The present study included 100 patients with PCA. Patients were categorized according to the cause of PCA into eight groups.

In DLE group, our results were comparable to Lallas et al. [7] who stated that follicular keratotic plugs, telangiectasias and perifollicular scale were the most common dermoscopic criteria and also with Rakowskaet al. [2] who stated that the most characteristic trichoscopic features of DLE were keratotic plugs, thick arborizing vessels, scattered dark-brown discoloration and blue gray dots.

We reported arborizing blood vessels in 14% of DLE cases and polymorphous blood vessels in 5% of DLE cases and not in any other groups, so we considered these signs were specific for DLE diagnosis. Miteva and Tosti [8] stated that tortuous branching vessels represented the most common finding in DLE.

Regarding LPP group, our results were in accordance with Rakowska et al. [2] who stated that the most characteristic trichoscopic features of LPP were perifollicular scaling, tubular perifollicular hyperkeratosis, perifollicular inflammation, and violaceous areas.

Regarding Acne Keloidalis Nuchae (AKN) group, our results coincided with Rudnicka et al. [9], who stated that tufted hair strands, crusting, and follicular pustules were the most frequent trichoscopic signs. Moreover, they were similar to Miteva and Tosti [8], who stated that trichoscopic features of AKN were broken hair strands with tufting, ingrown hair strands, and peripilar casts.

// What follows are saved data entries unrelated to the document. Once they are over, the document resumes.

/-- The words whose top field is 1000 (R117). -/
def decodeGroup8 (b c d : BitVec 4) : Option Instr :=
  match b with
  | 0x0#4 => .some (.movBStoreDisp d c)
  | 0x1#4 => .some (.movWStoreDisp d c)
  | 0x4#4 => .some (.movBLoadDisp d c)
  | 0x5#4 => .some (.movWLoadDisp d c)
  | 0x8#4 => .some (.cmpEqImm (c ++ d))
  | 0x9#4 => .some (.bt (c ++ d))
  | 0xB#4 => .some (.bf (c ++ d))
  | 0xD#4 => .some (.btS (c ++ d))
  | 0xF#4 => .some (.bfS (c ++ d))
  | _ => .none

/-- The words whose top field is 1100 (R117). -/
def decodeGroupC (b c d : BitVec 4) : Option Instr :=
  match b with
  | 0x0#4 => .some (.movBStoreGbr (c ++ d))
  | 0x1#4 => .some (.movWStoreGbr (c ++ d))
  | 0x2#4 => .some (.movLStoreGbr (c ++ d))
  | 0x3#4 => .some (.trapa (c ++ d))
  | 0x4#4 => .some (.movBLoadGbr (c ++ d))
  | 0x5#4 => .some (.movWLoadGbr (c ++ d))
  | 0x6#4 => .some (.movLLoadGbr (c ++ d))
  | 0x7#4 => .some (.mova (c ++ d))
  | 0x8#4 => .some (.tstImm (c ++ d))
  | 0x9#4 => .some (.andImm (c ++ d))
  | 0xA#4 => .some (.xorImm (c ++ d))
  | 0xB#4 => .some (.orImm (c ++ d))
  | 0xC#4 => .some (.tstB (c ++ d))
  | 0xD#4 => .some (.andB (c ++ d))
  | 0xE#4 => .some (.xorB (c ++ d))
  | _ /- 0xF -/ => .some (.orB (c ++ d))

/-- The instruction of the word whose fields are a, b, c, d (bits 15 to 12, 11 to 8, 7 to 4, 3 to 0), if a pattern
of R123 matches it. -/
def decodeNibbles (a b c d : BitVec 4) : Option Instr :=
  match a with
  | 0x0#4 => decodeGroup0 b c d
  | 0x1#4 => .some (.movLStoreDisp c d b)
  | 0x2#4 => decodeGroup2 b c d
  | 0x3#4 => decodeGroup3 b c d
  | 0x4#4 => decodeGroup4 b c d
  | 0x5#4 => .some (.movLLoadDisp d c b)
  | 0x6#4 => decodeGroup6 b c d
  | 0x7#4 => .some (.addImm (c ++ d) b)
  | 0x8#4 => decodeGroup8 b c d
  | 0x9#4 => .some (.movWLoadPc (c ++ d) b)
  | 0xA#4 => .some (.bra (b ++ c ++ d))
  | 0xB#4 => .some (.bsr (b ++ c ++ d))
  | 0xC#4 => decodeGroupC b c d
  | 0xD#4 => .some (.movLLoadPc (c ++ d) b)
  | 0xE#4 => .some (.movImm (c ++ d) b)
  | _ => .none

/-- Bits 4k + 3 to 4k of an instruction word. -/
def nibble (w : Half) (k : Nat) : BitVec 4 := w.extractLsb' (4 * k) 4

/-- Decoding an instruction word (R116): the one instruction whose pattern matches, or the word rejected as undefined
code (R124). -/
def decode (w : Half) : Except DecodeError Instr :=
  match decodeNibbles (nibble w 3) (nibble w 2) (nibble w 1) (nibble w 0) with
  | .some i => .ok i
  | .none => .error (.undefinedCode w)

/-- The word of the two bytes stored at an address and the next one, in the byte order of R73. -/
def halfOfBytes (littleEndian : Bool) (b0 b1 : Byte) : Half :=
  if littleEndian then b1 ++ b0 else b0 ++ b1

Our results showed presence of entrapped hair strands in 43% of AKN cases and not in any other groups of PCA, and according to our knowledge, we considered it a specific sign for AKN diagnosis.

Regarding FD group, our results coincided with Otberg et al. [10], who stated that the most characteristic trichoscopic feature of folliculitis decalvans was the presence of hair tufts that contain 5 to less than 20 hair shafts commonly surrounded by a band of yellowish scales and perifollicular epidermal hyperplasia arranged in a starburst pattern. However, the results were in contrast to Miteva and Tosti [8] who stated that tufted hair strands can be seen also in LPP, and in this condition, the tuft consists only of 2–3 hair strands. Moreover, the results were consistent with Rakowska et al. [2] who stated that tufted hair strands, perifollicular hyperplasia, yellowish tubular scaling and follicular pustules, and white and milky red areas lacking follicular openings were frequent signs of FD. Moreover, Rudnicka et al. [5] reported follicular pustules and yellow discharge in FD cases.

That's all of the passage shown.